On Jan 13, 2014, at 5:18 PM, Peter Cock <p.j.a.cock at googlemail.com> wrote:

> On Mon, Jan 13, 2014 at 4:07 PM, Michael Thon <mike.thon at gmail.com> wrote:
>> Here are two examples from the GenBank format file (not from GenBank though)
>> 
>> 
>>     CDS             order(6621..6658,6739..6985)
>>                     /Source="maker"
>>                     /codon_start=1
>>                     /ID="CFIO01_14847-RA:cds"
>>                     /label=“CDS"
>> 
>>     CDS             419..2374
>>                     /Source="maker"
>>                     /codon_start=1
>>                     /ID="CFIO01_05899-RA:cds"
>>                     /label=“CDS"
>> 
>> if the feature is a simple feature, then I just need to access its start and end.
>> If its a compound feature then I need to iterate over each segment, accessing the start and end.
>> 
>> What I am doing at the moment is this:
>> 
>> if feat._sub_features:
>>        for sf in feat.sub_features:
>>                start = sf.location.start
>>                …
>> else:
>>        start = feat.location.start
>>        …
>> 
>> it works, I think.  Is there a better way?
> 
> Don't do that :) Python variables/methods/etc starting with a single
> underscore are by convention private and should not generally be
> used.

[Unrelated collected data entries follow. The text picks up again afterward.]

-- ==== Sys2Proof/Laws/Memory.lean ====
section
/-! SUPPORT. Memory in canonical form: what reading, writing, clearing and folding do, and that each keeps the form. -/

namespace Sys2Proof.Machine
open Sys2Proof

theorem wfFrom_mono {lo lo' : Nat} (h : lo' ≤ lo) : ∀ {m : List Host.Cell}, Memory.wfFrom lo m = true → Memory.wfFrom lo' m = true
  | [], _ => rfl
  | (k, v) :: rest, hm => by
    simp only [Memory.wfFrom, Bool.and_eq_true, decide_eq_true_eq] at hm ⊢
    exact ⟨⟨Nat.le_trans h hm.1.1, hm.1.2⟩, hm.2⟩

theorem wf_nil : Memory.wf [] = true := rfl

theorem wfFrom_write {b : Byte} {a : Nat} : ∀ {m : List Host.Cell} {lo : Nat}, lo ≤ a → Memory.wfFrom lo m = true →
    Memory.wfFrom lo (Memory.write m a b) = true
  | [], lo, ha, _ => by
    unfold Memory.write
    split <;> simp_all [Memory.wfFrom]
  | (k, v) :: rest, lo, ha, hm => by
    simp only [Memory.wfFrom, Bool.and_eq_true, decide_eq_true_eq] at hm
    unfold Memory.write
    split
    · subst_vars
      split
      · exact wfFrom_mono (Nat.le_succ_of_le ha) hm.2
      · simp_all [Memory.wfFrom]
    · split
      · split
        · simp_all [Memory.wfFrom]
        · simp only [Memory.wfFrom, Bool.and_eq_true, decide_eq_true_eq]
          exact ⟨⟨ha, ‹_›⟩, ⟨by omega, hm.1.2⟩, hm.2⟩
      · simp only [Memory.wfFrom, Bool.and_eq_true, decide_eq_true_eq]
        exact ⟨hm.1, wfFrom_write (by omega) hm.2⟩

theorem wf_write {m : List Host.Cell} {a : Nat} {b : Byte} (h : Memory.wf m = true) : Memory.wf (Memory.write m a b) = true :=
  wfFrom_write (Nat.zero_le a) h

theorem wf_writeN {bs : List Byte} : ∀ {m : List Host.Cell} {a : Nat}, Memory.wf m = true → Memory.wf (Memory.writeN m a bs) = true := by
  induction bs with
  | nil => exact fun h => h
  | cons b bs ih => exact fun h => ih (wf_write h)

theorem wfFrom_filter {f : Host.Cell → Bool} : ∀ {m : List Host.Cell} {lo : Nat}, Memory.wfFrom lo m = true →
    Memory.wfFrom lo (m.filter f) = true
  | [], _, _ => rfl
  | (k, v) :: rest, lo, hm => by
    simp only [Memory.wfFrom, Bool.and_eq_true, decide_eq_true_eq] at hm
    rw [List.filter_cons]
    split
    · simp only [Memory.wfFrom, Bool.and_eq_true, decide_eq_true_eq]
      exact ⟨hm.1, wfFrom_filter hm.2⟩
    · exact wfFrom_filter (wfFrom_mono (by omega) hm.2)

theorem wf_filter {f : Host.Cell → Bool} {m : List Host.Cell} (h : Memory.wf m = true) : Memory.wf (m.filter f) = true :=
  wfFrom_filter h

theorem wf_clear {m : List Host.Cell} {a n : Nat} (h : Memory.wf m = true) : Memory.wf (Memory.clear m a n) = true := wf_filter h

theorem wf_foldl {β : Type} {f : List Host.Cell → β → List Host.Cell} (hf : ∀ m b, Memory.wf m = true → Memory.wf (f m b) = true) :
    ∀ (l : List β) {m : List Host.Cell}, Memory.wf m = true → Memory.wf (l.foldl f m) = true
  | [], _, h => h
  | b :: bs, _, h => wf_foldl hf bs (hf _ b h)

theorem wf_fold {m ov : List Host.Cell} (h : Memory.wf m = true) : Memory.wf (Memory.fold m ov) = true :=
  wf_foldl (fun _ _ h => wf_write h) ov h

theorem wf_ite {m n : List Host.Cell} {c : Prop} [Decidable c] (hm : Memory.wf m = true) (hn : Memory.wf n = true) :
    Memory.wf (if c then m else n) = true := by split <;> assumption

/-- Reading below every entry. -/
theorem read_below {a lo : Nat} (h : a < lo) : ∀ {m : List Host.Cell}, Memory.wfFrom lo m = true → Memory.read m a = 0
  | [], _ => rfl
  | (k, v) :: rest, hm => by
    simp only [Memory.wfFrom, Bool.and_eq_true, decide_eq_true_eq] at hm
    unfold Memory.read
    rw [if_neg (by omega), if_pos (by omega)]

/-- A byte written reads back. -/
theorem read_write_same {b : Byte} {a : Nat} : ∀ {m : List Host.Cell} {lo : Nat}, Memory.wfFrom lo m = true →
    Memory.read (Memory.write m a b) a = b
  | [], _, _ => by
    unfold Memory.write
    split <;> simp_all [Memory.read]
  | (k, v) :: rest, lo, hm => by
    simp only [Memory.wfFrom, Bool.and_eq_true, decide_eq_true_eq] at hm
    unfold Memory.write
    split
    · subst_vars
      split
      · rename_i hb
        rw [read_below (Nat.lt_succ_self _) hm.2, hb]
      · simp [Memory.read]
    · split
      · split
        · rename_i hb
          subst hb
          unfold Memory.read
          rw [if_neg (by omega), if_pos (by omega)]
        · simp [Memory.read]
      · unfold Memory.read
        rw [if_neg (by omega), if_neg (by omega)]
        exact read_write_same hm.2

/-- A write leaves every other byte alone. -/
theorem read_write_other {b : Byte} {a c : Nat} (hc : c ≠ a) : ∀ {m : List Host.Cell} {lo : Nat}, Memory.wfFrom lo m = true →
    Memory.read (Memory.write m a b) c = Memory.read m c
  | [], _, _ => by
    unfold Memory.write
    split
    · rfl
    · simp only [Memory.read]
      split
      · omega
      · split <;> rfl
  | (k, v) :: rest, lo, hm => by
    simp only [Memory.wfFrom, Bool.and_eq_true, decide_eq_true_eq] at hm
    unfold Memory.write
    split
    · subst_vars
      split
      · conv_rhs => unfold Memory.read
        rw [if_neg (by omega)]
        split
        · exact read_below (by omega) hm.2
        · rfl
      · simp only [Memory.read, if_neg hc.symm]
    · split
      · split
        · rfl
        · conv_lhs => unfold Memory.read
          split
          · omega
          · split
            · unfold Memory.read
              rw [if_neg (by omega), if_pos (by omega)]
            · rfl
      · unfold Memory.read
        split
        · rfl
        · split
          · rfl
          · exact read_write_other hc hm.2

end Sys2Proof.Machine
end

In this case, ._sub_features is an internal detail for the behind
> the scenes backwards compatibility for the now deprecated property
> .sub_features (don't use that either).
> 
> Instead use the location object itself directly, it now holds any
> sub-location information using a CompoundLocation object.

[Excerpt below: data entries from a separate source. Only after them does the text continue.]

theorem mk_dev_step_frame_snap_does {m : List Comp} {s u : State} {x0 x1 x2 x3} (hl : within [.dev, .step, .frame, .snap] m = true)
    (h : Does m s u) : DoesMk m s u.tick x2 x1 u.image u.caseMem u.cells u.stats u.hbm u.portA u.portB u.mbx u.own x0 u.env u.power u.pins u.clocks u.faults u.fabric x3 u.ident u.flash u.life u.staging u.freeIdx u.pending :=
  does_step (does_of_only (l := [.dev, .step, .frame, .snap]) (s := u) (t := { u with dev := x0, step := x1, frame := x2, snap := x3 }) (fun k => by cases k <;> first | exact .inr rfl | exact .inl (by decide)) ⟨rfl, rfl, rfl, rfl, rfl⟩ ⟨rfl, rfl⟩ rfl) hl h

theorem mk_env_does {m : List Comp} {s u : State} {x0} (hl : within [.env] m = true)
    (h : Does m s u) : DoesMk m s u.tick u.frame u.step u.image u.caseMem u.cells u.stats u.hbm u.portA u.portB u.mbx u.own u.dev x0 u.power u.pins u.clocks u.faults u.fabric u.snap u.ident u.flash u.life u.staging u.freeIdx u.pending :=
  does_step (does_of_only (l := [.env]) (s := u) (t := { u with env := x0 }) (fun k => by cases k <;> first | exact .inr rfl | exact .inl (by decide)) ⟨rfl, rfl, rfl, rfl, rfl⟩ ⟨rfl, rfl⟩ rfl) hl h

theorem mk_fabric_does {m : List Comp} {s u : State} {x0} (hl : within [.fabric] m = true)
    (h : Does m s u) : DoesMk m s u.tick u.frame u.step u.image u.caseMem u.cells u.stats u.hbm u.portA u.portB u.mbx u.own u.dev u.env u.power u.pins u.clocks u.faults x0 u.snap u.ident u.flash u.life u.staging u.freeIdx u.pending :=
  does_step (does_of_only (l := [.fabric]) (s := u) (t := { u with fabric := x0 }) (fun k => by cases k <;> first | exact .inr rfl | exact .inl (by decide)) ⟨rfl, rfl, rfl, rfl, rfl⟩ ⟨rfl, rfl⟩ rfl) hl h

theorem mk_faults_does {m : List Comp} {s u : State} {x0} (hl : within [.faults] m = true)
    (h : Does m s u) : DoesMk m s u.tick u.frame u.step u.image u.caseMem u.cells u.stats u.hbm u.portA u.portB u.mbx u.own u.dev u.env u.power u.pins u.clocks x0 u.fabric u.snap u.ident u.flash u.life u.staging u.freeIdx u.pending :=
  does_step (does_of_only (l := [.faults]) (s := u) (t := { u with faults := x0 }) (fun k => by cases k <;> first | exact .inr rfl | exact .inl (by decide)) ⟨rfl, rfl, rfl, rfl, rfl⟩ ⟨rfl, rfl⟩ rfl) hl h

theorem mk_flash_does {m : List Comp} {s u : State} {x0} (hl : within [.flash] m = true)
    (h : Does m s u) : DoesMk m s u.tick u.frame u.step u.image u.caseMem u.cells u.stats u.hbm u.portA u.portB u.mbx u.own u.dev u.env u.power u.pins u.clocks u.faults u.fabric u.snap u.ident x0 u.life u.staging u.freeIdx u.pending :=
  does_step (does_of_only (l := [.flash]) (s := u) (t := { u with flash := x0 }) (fun k => by cases k <;> first | exact .inr rfl | exact .inl (by decide)) ⟨rfl, rfl, rfl, rfl, rfl⟩ ⟨rfl, rfl⟩ rfl) hl h

theorem mk_flash_life_dev_does {m : List Comp} {s u : State} {x0 x1 x2} (hl : within [.flash, .life, .dev] m = true)
    (h : Does m s u) : DoesMk m s u.tick u.frame u.step u.image u.caseMem u.cells u.stats u.hbm u.portA u.portB u.mbx u.own x2 u.env u.power u.pins u.clocks u.faults u.fabric u.snap u.ident x0 x1 u.staging u.freeIdx u.pending :=
  does_step (does_of_only (l := [.flash, .life, .dev]) (s := u) (t := { u with flash := x0, life := x1, dev := x2 }) (fun k => by cases k <;> first | exact .inr rfl | exact .inl (by decide)) ⟨rfl, rfl, rfl, rfl, rfl⟩ ⟨rfl, rfl⟩ rfl) hl h

theorem mk_frame_does {m : List Comp} {s u : State} {x0} (hl : within [.frame] m = true)
    (h : Does m s u) : DoesMk m s u.tick x0 u.step u.image u.caseMem u.cells u.stats u.hbm u.portA u.portB u.mbx u.own u.dev u.env u.power u.pins u.clocks u.faults u.fabric u.snap u.ident u.flash u.life u.staging u.freeIdx u.pending :=
  does_step (does_of_only (l := [.frame]) (s := u) (t := { u with frame := x0 }) (fun k => by cases k <;> first | exact .inr rfl | exact .inl (by decide)) ⟨rfl, rfl, rfl, rfl, rfl⟩ ⟨rfl, rfl⟩ rfl) hl h

theorem mk_frame_cells_does {m : List Comp} {s u : State} {x0 x1} (hl : within [.frame, .cells] m = true)
    (h : Does m s u) : DoesMk m s u.tick x0 u.step u.image u.caseMem x1 u.stats u.hbm u.portA u.portB u.mbx u.own u.dev u.env u.power u.pins u.clocks u.faults u.fabric u.snap u.ident u.flash u.life u.staging u.freeIdx u.pending :=
  does_step (does_of_only (l := [.frame, .cells]) (s := u) (t := { u with frame := x0, cells := x1 }) (fun k => by cases k <;> first | exact .inr rfl | exact .inl (by decide)) ⟨rfl, rfl, rfl, rfl, rfl⟩ ⟨rfl, rfl⟩ rfl) hl h

theorem mk_frame_cells_fabric_does {m : List Comp} {s u : State} {x0 x1 x2} (hl : within [.frame, .cells, .fabric] m = true)
    (h : Does m s u) : DoesMk m s u.tick x0 u.step u.image u.caseMem x1 u.stats u.hbm u.portA u.portB u.mbx u.own u.dev u.env u.power u.pins u.clocks u.faults x2 u.snap u.ident u.flash u.life u.staging u.freeIdx u.pending :=
  does_step (does_of_only (l := [.frame, .cells, .fabric]) (s := u) (t := { u with frame := x0, cells := x1, fabric := x2 }) (fun k => by cases k <;> first | exact .inr rfl | exact .inl (by decide)) ⟨rfl, rfl, rfl, rfl, rfl⟩ ⟨rfl, rfl⟩ rfl) hl h

theorem mk_frame_dev_caseMem_does {m : List Comp} {s u : State} {x0 x1 x2} (h2 : CaseSame x2 u.caseMem) (hl : within [.frame, .dev, .caseMem] m = true)
    (h : Does m s u) : DoesMk m s u.tick x0 u.step u.image x2 u.cells u.stats u.hbm u.portA u.portB u.mbx u.own x1 u.env u.power u.pins u.clocks u.faults u.fabric u.snap u.ident u.flash u.life u.staging u.freeIdx u.pending :=
  does_step (does_of_only (l := [.frame, .dev, .caseMem]) (s := u) (t := { u with frame := x0, dev := x1, caseMem := x2 }) (fun k => by cases k <;> first | exact .inr rfl | exact .inl (by decide)) h2 ⟨rfl, rfl⟩ rfl) hl h

theorem mk_freeIdx_does {m : List Comp} {s u : State} {x0} (hl : within [.freeIdx] m = true)
    (h : Does m s u) : DoesMk m s u.tick u.frame u.step u.image u.caseMem u.cells u.stats u.hbm u.portA u.portB u.mbx u.own u.dev u.env u.power u.pins u.clocks u.faults u.fabric u.snap u.ident u.flash u.life u.staging x0 u.pending :=
  does_step (does_of_only (l := [.freeIdx]) (s := u) (t := { u with freeIdx := x0 }) (fun k => by cases k <;> first | exact .inr rfl | exact .inl (by decide)) ⟨rfl, rfl, rfl, rfl, rfl⟩ ⟨rfl, rfl⟩ rfl) hl h

theorem mk_hbm_does {m : List Comp} {s u : State} {x0} (h0 : HbmSame x0 u.hbm) (hl : within [.hbm] m = true)
    (h : Does m s u) : DoesMk m s u.tick u.frame u.step u.image u.caseMem u.cells u.stats x0 u.portA u.portB u.mbx u.own u.dev u.env u.power u.pins u.clocks u.faults u.fabric u.snap u.ident u.flash u.life u.staging u.freeIdx u.pending :=
  does_step (does_of_only (l := [.hbm]) (s := u) (t := { u with hbm := x0 }) (fun k => by cases k <;> first | exact .inr rfl | exact .inl (by decide)) ⟨rfl, rfl, rfl, rfl, rfl⟩ h0 rfl) hl h

theorem mk_hbm_keeps {m : List Comp} {s u : State} {x0} (hk : HbmOk u.hbm → HbmOk x0) (hl : within [.hbm] m = true)
    (h : Does m s u) : DoesMk m s u.tick u.frame u.step u.image u.caseMem u.cells u.stats x0 u.portA u.portB u.mbx u.own u.dev u.env u.power u.pins u.clocks u.faults u.fabric u.snap u.ident u.flash u.life u.staging u.freeIdx u.pending :=
  does_step (set_hbm_keeps u x0 hk) hl h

> See the .parts attribute, which gives a list of simple locations.
> 
> e.g.
> 
> for part in feat.location.parts:
>    start = part.start
>    ...
> 
>> 
>> Also, is there an easy way to get the sequence represented by the seqfeature,
>> if it is made up of CompoundLocations?  These features are CDSs where each
>> sub-feature is an exon.  I need to splice them all together and get the translation.
>> 
> 
> Yes, where `feat` is a SubFeature object use `feat.extract(the_parent_sequence)`
> to get the spliced sequence, which you can then translate. See the section
> "Sequence described by a feature or location" in the Tutorial,
> 
> http://biopython.org/DIST/docs/tutorial/Tutorial.html
> http://biopython.org/DIST/docs/tutorial/Tutorial.pdf
> 
> On reflection, the Tutorial could do with a bit more detail on how to use
> a CompoundLocation, but I did try to cover this in the docstrings.
> 
> Regards,
> 
> Peter